Q&A: Studying Responsa
Studying Responsa
Question
Hello Rabbi Michael,
Is it worthwhile, when studying a Talmudic passage analytically, to also look at halakhic responsa, despite the concern that they are not always aimed at the true meaning of the Talmudic passage? After all, sometimes a very complex case comes before the halakhic decisor, requiring him to take practical and social needs into account, such that if he does not find a way to rule leniently, a major problem could result. So even if he analyzes the passage together with the medieval authorities (Rishonim), he obviously will not do so in a purely analytical way but with a certain agenda in mind, even if justified.
It is not always clear from the context of the question whether there really was a strong need at that moment to permit, or whether the decisor truly interprets the passage that way as a matter of understanding. So when you study a passage in depth, do you also look at the responsa literature to see how they analyzed the passage, or is there no point?
Answer
Certainly it is worthwhile. I do not understand what the problem is. You study their analysis and then decide what of it you accept and what you do not. What practical difference does it make if the decisor was biased? You are examining his words, not him.
Discussion on Answer
I do not see where this discussion is going. I said that there is value in reading responsa, and the author’s method does not matter for that. So why should I care whether he intended it or not? Fine distinctions are not relevant either, unless the conclusion seems correct to you.
And in general, how do you expect a general answer to such a question? Obviously each responsum and each context has to be judged on its own merits. You need to use common sense, not accumulate rules about when to infer carefully and when not to. The assumption is that if someone writes something, he means it. He is not lying. You can argue that the fact that he holds that view stemmed from some need or difficulty. So what?
Is there also room to try to infer things precisely from the responsum itself? For example, if I am reading a responsum by some medieval authority, do you think it should be read as carefully as if I were reading his novellae on the Talmud? To try to prove from his responsum one side of an analytical question I raised? It could be that he himself did not mean that interpretation, but what can you do, a question came before him and he had to interpret it that way.
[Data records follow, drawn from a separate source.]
-- ==== Sys2Proof/Machine/Image.lean ====
section
/-! DEFINITION. Aqler images: reading one from bytes, and its checks at load in the order of R509 (R344 to R348, R513 to R516). -/

namespace Sys2Proof.Machine

/-- The n-byte field at offset o (R2). -/
def fld (b : List Byte) (o n : Nat) : Nat := leNat ((b.drop o).take n)

def allZero (b : List Byte) (o n : Nat) : Bool := fld b o n = 0

/-! ## Records (R74, R107, R113, R345, R346, R347) -/

def RunDesc.parse (v : Nat) : RunDesc :=
  { fmt := BitVec.ofNat 2 (bits v 0 2), passes := BitVec.ofNat 2 (bits v 2 2), turnS := bitAt v 4, turnW := bitAt v 5, keepW := bitAt v 6,
    accInit := bitAt v 7, accBase := BitVec.ofNat 3 (bits v 8 3), tileEnd := bitAt v 11, mRows := BitVec.ofNat 9 (bits v 12 9),
    nCols := BitVec.ofNat 6 (bits v 21 6), kDepth := BitVec.ofNat 7 (bits v 27 7), rsv := BitVec.ofNat 30 (bits v 34 30),
    sTensor := BitVec.ofNat 16 (bits v 64 16), wTensor := BitVec.ofNat 16 (bits v 80 16), sRow := BitVec.ofNat 32 (bits v 96 32),
    kOff := BitVec.ofNat 32 (bits v 128 32), nOff := BitVec.ofNat 32 (bits v 160 32) }

def SplitDesc.parse (v : Nat) : SplitDesc :=
  { mode := BitVec.ofNat 2 (bits v 0 2), parts := BitVec.ofNat 2 (bits v 2 2), accBase := BitVec.ofNat 3 (bits v 4 3),
    tiles := BitVec.ofNat 3 (bits v 7 3), rsv := BitVec.ofNat 54 (bits v 10 54), partMc := leBytes 8 (bits v 64 64) }

def TensorDesc.parse (v : Nat) : TensorDesc :=
  { type := BitVec.ofNat 4 (bits v 0 4), shape := BitVec.ofNat 3 (bits v 4 3), slices := BitVec.ofNat 2 (bits v 7 2), trainable := bitAt v 9,
    bind := bitAt v 10, shared := bitAt v 11, bindIndex := BitVec.ofNat 16 (bits v 16 16), rows := BitVec.ofNat 32 (bits v 32 32),
    cols := BitVec.ofNat 32 (bits v 64 32), addr := BitVec.ofNat 48 (bits v 96 48), scaleAddr := BitVec.ofNat 48 (bits v 160 48),
    rsvBits := bits v 12 4 + bits v 144 16 + bits v 208 48 }

/-- An instruction word (R113). -/
def OpWord.parse (v : Nat) : OpWord :=
  { op := BitVec.ofNat 7 (bits v 0 7)
    w := { i := bitAt v 7, type := BitVec.ofNat 4 (bits v 8 4), d := BitVec.ofNat 5 (bits v 12 5), a := BitVec.ofNat 5 (bits v 17 5),
           b := BitVec.ofNat 5 (bits v 22 5), pred := BitVec.ofNat 3 (bits v 27 3), mz := bitAt v 30, patch := bitAt v 31, imm := BitVec.ofNat 32 (bits v 32 32) } }

def Layer.parse (v : Nat) : Layer :=
  { kind := BitVec.ofNat 8 v, flags := BitVec.ofNat 8 (bits v 8 8), param := BitVec.ofNat 32 (bits v 32 32),
    tensors := (List.range 8).map fun i => BitVec.ofNat 16 (bits v (64 + 16 * i) 16), fval := BitVec.ofNat 32 (bits v 192 32) }

def SeqStep.parse (v : Nat) : SeqStep :=
  { sop := BitVec.ofNat 8 v, fl := BitVec.ofNat 8 (bits v 8 8), a := BitVec.ofNat 16 (bits v 16 16), b := BitVec.ofNat 16 (bits v 32 16),
    slotA := BitVec.ofNat 4 (bits v 48 4), slotB := BitVec.ofNat 4 (bits v 52 4), imm := BitVec.ofNat 32 (bits v 64 32) }

/-! ## Sections (R344) -/

structure Sect where
  type : Nat := 0
  count : Nat := 0
  off : Nat := 0
deriving DecidableEq, Repr

def sections (b : List Byte) (n : Nat) : List Sect :=
  (List.range n).map fun i => ⟨fld b (64 + 16 * i) 2, fld b (68 + 16 * i) 4, fld b (72 + 16 * i) 8⟩

def sectOf (ss : List Sect) (t : Nat) : Option Sect := ss.find? (·.type = t)
def sectCount (ss : List Sect) (t : Nat) : Nat := ((sectOf ss t).map (·.count)).getD 0

/-- The conditions of a section table entry. -/
def sectBad (kind total n : Nat) (b : List Byte) (i : Nat) (s : Sect) : Bool :=
  !allZero b (66 + 16 * i) 2 || !(if kind = 1 then decide (s.type ∈ [1, 2, 8]) else decide (s.type ∈ [1, 3, 4, 5, 6, 7])) ||
  s.off % 64 ≠ 0 || s.off < 64 + 16 * n || s.off > total ||
  (match s.type with | 1 => s.off + 32 * s.count > total | 2 => s.off + 32 * s.count > total | 4 => s.off + 4 * s.count > total
                     | 5 => s.off + 16 * s.count > total | 6 => s.off + 16 * s.count > total | 7 => s.off + 16 * s.count > total | _ => false)

/-- The header and the section table (R344). -/
def headerCheck (kind bytes : Nat) (b : List Byte) : Option Status :=
  let n := fld b 8 2
  let ss := sections b n
  if bytes < 64 || fld b 0 4 ≠ 0x524C5141 || fld b 4 2 ≠ 1 || fld b 6 2 ≠ kind || n = 0 || n > 16 || !allZero b 10 6 || fld b 16 8 ≠ bytes ||
    (kind = 2 && fld b 24 4 ≠ 0) || !allZero b 28 4 || (kind = 2 && !allZero b 32 8) || !allZero b 40 24 then some St.eImage
  else if 64 + 16 * n > bytes || (ss.zipIdx.any fun e => sectBad kind bytes n b e.2 e.1) then some St.eImage
  else if (ss.map (·.type)).eraseDups.length ≠ n then some St.eImage
  else if (if kind = 1 then [1, 2] else [1, 3, 6, 7]).any fun t => (sectOf ss t).isNone then some St.eImage
  else none

/-! ## Reading a section -/

def recs (b : List Byte) (s : Sect) (size : Nat) : List Nat := (List.range s.count).map fun i => fld b (s.off + size * i) size

/-- Kernels follow one another from the start of CODE: an 8-byte header with INSTRS, then the words. -/
def readKernels (b : List Byte) : Nat → Nat → Option (List (List OpWord))
  | _, 0 => some []
  | o, n + 1 =>
    let k := fld b o 2
    if k = 0 || !allZero b (o + 2) 6 || o + 8 + 8 * k > b.length then none
    else (readKernels b (o + 8 + 8 * k) n).map fun r => ((List.range k).map fun i => OpWord.parse (fld b (o + 8 + 8 * i) 8)) :: r

def coreEntry (b : List Byte) (o : Nat) : CoreEntry := ⟨fld b o 2, fld b (o + 2) 2, BitVec.ofNat 256 (fld b (o + 8) 32)⟩

/-- A launch record at byte o, and whether its reserved bytes are zero and it lies in the image (R346). -/
def launchRec (b : List Byte) (o : Nat) : LaunchRec × Bool :=
  let n := fld b (o + 6) 2
  ({ kernel := fld b o 2, ocBase := fld b (o + 2) 1, ocKib := fld b (o + 3) 1, summaries := fld b (o + 4) 1,
     base := (List.range 8).map fun i => BitVec.ofNat 48 (fld b (o + 8 + 8 * i) 6),
     param := (List.range 16).map fun i => BitVec.ofNat 32 (fld b (o + 72 + 4 * i) 4),
     cores := (List.range n).map fun i => coreEntry b (o + 136 + 40 * i) },
   decide (o + 136 + 40 * n ≤ b.length) && decide (0 < n) && decide (n ≤ 256) && allZero b (o + 5) 1 &&
     ((List.range 8).all fun i => allZero b (o + 14 + 8 * i) 2) && ((List.range n).all fun i => allZero b (o + 140 + 40 * i) 4))

/-- The plan record at byte o; none where its KIND is no kind. -/
def planRec (b : List Byte) (o : Nat) : Option PlanRec :=
  let v := fld b o 32
  let core := bits v 16 16
  if bits v 8 8 ≠ 0 || bits v 40 24 ≠ 0 || (bits v 0 8 = 2 && bits v 192 64 ≠ 0) then none
  else match bits v 0 8 with
  | 1 => some (.run core (RunDesc.parse (bits v 64 192)))
  | 2 => some (.split (SplitDesc.parse (bits v 64 192)))
  | 3 => some (.waitSem core (Fin.ofNat 256 (bits v 32 8)))
  | 4 => some (.postSem core (Fin.ofNat 256 (bits v 32 8)))
  | _ => none

/-- The records of plan i, none for one that is malformed; nothing where the plan's entry is. -/
def planSlots (b : List Byte) (s : Sect) (i : Nat) : Option (List (Option PlanRec)) :=
  let e := s.off + 16 * i
  let o := s.off + fld b e 8
  let n := fld b (e + 8) 4
  if o + 32 * n > b.length || !allZero b (e + 12) 4 then none else some ((List.range n).map fun j => planRec b (o + 32 * j))

def planRecs (b : List Byte) (s : Sect) (i : Nat) : List PlanRec := ((planSlots b s i).getD []).filterMap id

/-- Everything an image holds, read without a check; a malformed part reads as empty. -/
def Image.read (b : List Byte) : Image :=
  let kind := fld b 6 2
  let ss := sections b (fld b 8 2)
  let sect := fun t => (sectOf ss t).getD {}
  { kind := kind
    vocab := fld b 24 4
    tensors := (recs b (sect 1) 32).map TensorDesc.parse
    layers := if kind = 1 then (recs b (sect 2) 32).map Layer.parse else []
    kernels := if kind = 2 then (readKernels b (sect 3).off (sect 3).count).getD [] else []
    launches := (recs b (sect 4) 4).map fun o => (launchRec b ((sect 4).off + o)).1
    plans := (List.range (sect 5).count).map fun i => planRecs b (sect 5) i
    steps := (recs b (sect 6) 16).map SeqStep.parse
    entries := (recs b (sect 7) 16).map fun v => ⟨bits v 0 32, bits v 32 16, bitAt v 48⟩
    order := ss.map (·.type)
    weights := (sectOf ss 8).map fun s => (s.off, fld b 16 8 - s.off) }

/-! ## Checks of the sections (R345 to R348, R513 to R516) -/

/-- TYPE and SHAPE codes a tensor descriptor may carry, SLICES, reserved bits (R345, R516). -/
def tensorBad (t : TensorDesc) : Bool :=
  t.rsvBits ≠ 0 || (Ty.ofCode t.type.toNat).isNone || (isShortCode t.type.toNat && t.shape.toNat > 4) || t.slices = 3 ||
  (t.slices ≠ 0 && t.type ≠ 5) || t.bindIndex.toNat > 255 || t.rows = 0 || t.cols = 0

def layerBad (tensors : Nat) (v : Nat) (l : Layer) : Bool :=
  l.kind = 0 || l.kind.toNat > 8 || l.flags.toNat > 1 || bits v 16 16 ≠ 0 || bits v 224 32 ≠ 0 ||
  l.tensors.any fun t => t ≠ 0xFFFF && t.toNat ≥ tensors

/-- The kernels in their order, each with its header first and then its words (R117, R509). -/
def kernelsCheck (b : List Byte) : Nat → Nat → Option Status
  | _, 0 => none
  | o, n + 1 =>
    let k := fld b o 2
    if k = 0 || !allZero b (o + 2) 6 || o + 8 + 8 * k > b.length || k > 1024 then some St.eImage
    else (kernelCheck ((List.range k).map fun i => OpWord.parse (fld b (o + 8 + 8 * i) 8))).or (kernelsCheck b (o + 8 + 8 * k) n)

/-- A launch record: its layout and indices, R515, and its region and its kernel's code (R134). -/
def launchCheck (ks : List (List OpWord)) (r : LaunchRec × Bool) : Option Status :=
  let l := r.1
  if !r.2 || l.kernel ≥ ks.length || l.summaries > 16 then some St.eImage
  else
    let code := ks.getD l.kernel []
    if (l.cores.map (·.core)).eraseDups.length ≠ l.cores.length || l.cores.any fun c => c.entry ≥ code.length then some St.eImage
    else if l.ocBase + l.ocKib > 128 || 8 * code.length > 1024 * l.ocKib || 8 * code.length > 8192 then some St.eOcAlloc
    else none

/-- Whether both arrays of an operand lie in the Erg, from the first byte to the last, where the image fixes its address (R61). -/
def tensorInErg (t : TensorDesc) : Bool :=
  let ty := tensorTy t; let k := t.slices.toNat + 1
  t.bind || (!t.shared && decide (t.addr.toNat + k * elemBytes ty t.shape.toNat t.rows.toNat t.cols.toNat ≤ ergTop) &&
    (!isShortCode t.type.toNat || decide (t.scaleAddr.toNat + k * scaleBytes ty t.shape.toNat t.rows.toNat t.cols.toNat ≤ ergTop)))

/-- The first n records of one plan, in record order (R75, R108, R513). -/
def planCheck (ts : List TensorDesc) (plan : List PlanRec) (n : Nat) : Option Status :=
  (plan.zipIdx.take n).findSome? fun e =>
    match e.1 with
    | .run core d =>
      if d.sTensor.toNat ≥ ts.length || d.wTensor.toNat ≥ ts.length then some St.eImage
      else
        let pl := tilePlace plan e.2 core d
        runCheck d (ts.getD d.sTensor.toNat {}) (ts.getD d.wTensor.toNat {}) pl.1 pl.2 (keptFormatBad plan e.2 core d) tensorInErg
    | .split d => splitCheck plan e.2 d 256
    | .waitSem core _ => if semPlaceBad plan e.2 core then some St.eTileGeom else none
    | .postSem core _ => if semPlaceBad plan e.2 core then some St.eTileGeom else none

/-- A sequencer step: its code, fields and indices (R347, R514). -/
def stepBad (launches plans steps maxItems : Nat) (v : Nat) (x : SeqStep) : Bool :=
  let a := x.a.toNat; let b := x.b.toNat
  bits v 56 8 ≠ 0 || bits v 96 32 ≠ 0 ||
  (match x.sop.toNat with
   | 1 => a ≥ plans || x.fl.toNat > 1
   | 2 => a ≥ launches || x.fl.toNat > 1
   | 3 => (if bitAt x.fl.toNat 1 then a ≥ plans else a ≥ launches)
   | 4 => a ≥ launches || bits x.fl.toNat 0 3 > 5 || (bitAt x.fl.toNat 3 && b ≥ launches)
   | 5 => a ≥ steps
   | 6 => a ≥ steps
   | 7 => a ≥ launches || b ≥ launches
   | 8 => false
   | 9 => b ≥ steps
   | 10 => b ≥ maxItems || (bits x.imm.toNat 0 16 ≠ 0 && !(0x201 ≤ bits x.imm.toNat 0 16 && statusCode (bits x.imm.toNat 0 16)))
   | 11 => false
   | _ => true)
where
  /-- The codes of R343 from 0x0201 upward. -/
  statusCode (c : Nat) : Bool := (0x201 ≤ c && c ≤ 0x210) || (0x301 ≤ c && c ≤ 0x30B) || (0x401 ≤ c && c ≤ 0x40D)

/-- The sections in the order of the section table, and within a section its records (R509). -/
def sectionCheck (b : List Byte) (ss : List Sect) (im : Image) (s : Sect) : Option Status :=
  let maxItems := im.entries.foldl (fun a e => max a e.items) 0
  match s.type with
  | 1 => if im.tensors.any tensorBad then some St.eImage else none
  | 2 => if ((recs b s 32).zip im.layers).any fun e => layerBad im.tensors.length e.1 e.2 then some St.eImage else none
  | 3 => kernelsCheck b s.off s.count
  | 4 => (recs b s 4).findSome? fun o => launchCheck im.kernels (launchRec b (s.off + o))
  | 5 => (List.range s.count).findSome? fun i =>
      match planSlots b s i with
      | none => some St.eImage
      | some rs =>
        let n := (rs.takeWhile (·.isSome)).length
        (planCheck im.tensors (rs.filterMap id) n).or (if n < rs.length then some St.eImage else none)
  | 6 => if ((recs b s 16).zip im.steps).any (fun e => stepBad (sectCount ss 4) (sectCount ss 5) s.count maxItems e.1 e.2) then some St.eImage
      else match im.steps.getLast? with
        | some x => if x.sop = 6 || x.sop = 11 then none else some St.eImage
        | none => some St.eImage
  | 7 => if s.count = 0 || (recs b s 16).any (fun v => bits v 0 32 ≥ sectCount ss 6 || bits v 32 16 = 0 || bits v 32 16 > 1024 || bits v 49 79 ≠ 0)
      then some St.eImage else none
  | _ => none

/-- The tensors of a model: where their arrays must lie (R344). -/
def weightsCheck (im : Image) (sharedW : Bool) (fill : Nat) : Option Status :=
  im.tensors.findSome? fun t =>
    let ty := (Ty.ofCode t.type.toNat).getD .int8
    let k := t.slices.toNat + 1
    let e := t.addr.toNat + k * elemBytes ty t.shape.toNat t.rows.toNat t.cols.toNat
    let sc := if isShortCode t.type.toNat then t.scaleAddr.toNat + k * scaleBytes ty t.shape.toNat t.rows.toNat t.cols.toNat else 0
    if sharedW || t.shared then (if max e sc > fill then some St.eImage else none)
    else match im.weights with
      | some w => if max e sc > w.2 then some St.eImage else none
      | none => some St.eImage

/-- An image checked whole, of the kind expected: 1 for MODEL_LOAD, 2 for PROG_LOAD (R348). -/
def Image.load (kind bytes : Nat) (b : List Byte) (sharedW : Bool) (fill : Nat) : Except Status Image :=
  match headerCheck kind bytes b with
  | some c => .error c
  | none =>
    let im := Image.read b
    let ss := sections b (fld b 8 2)
    match ss.findSome? (sectionCheck b ss im) with
    | some c => .error c
    | none =>
      match (if kind = 1 then weightsCheck im sharedW fill else none) with
      | some c => .error c
      | none => .ok im

end Sys2Proof.Machine
end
Even if we grant that a certain interpretation seems plausible to me in the responsum, can one really develop lines of argument from it beyond what is explicitly written?
And besides, surely there are times when you are in fact evaluating the decisor himself. Not him personally, of course, but if I read a responsum of the Rashba, I can infer from it that his own position in the passage is such-and-such. And if he really was biased, then there is no proof regarding him that he in fact holds that view systematically, nor necessarily that he would disagree with another medieval authority.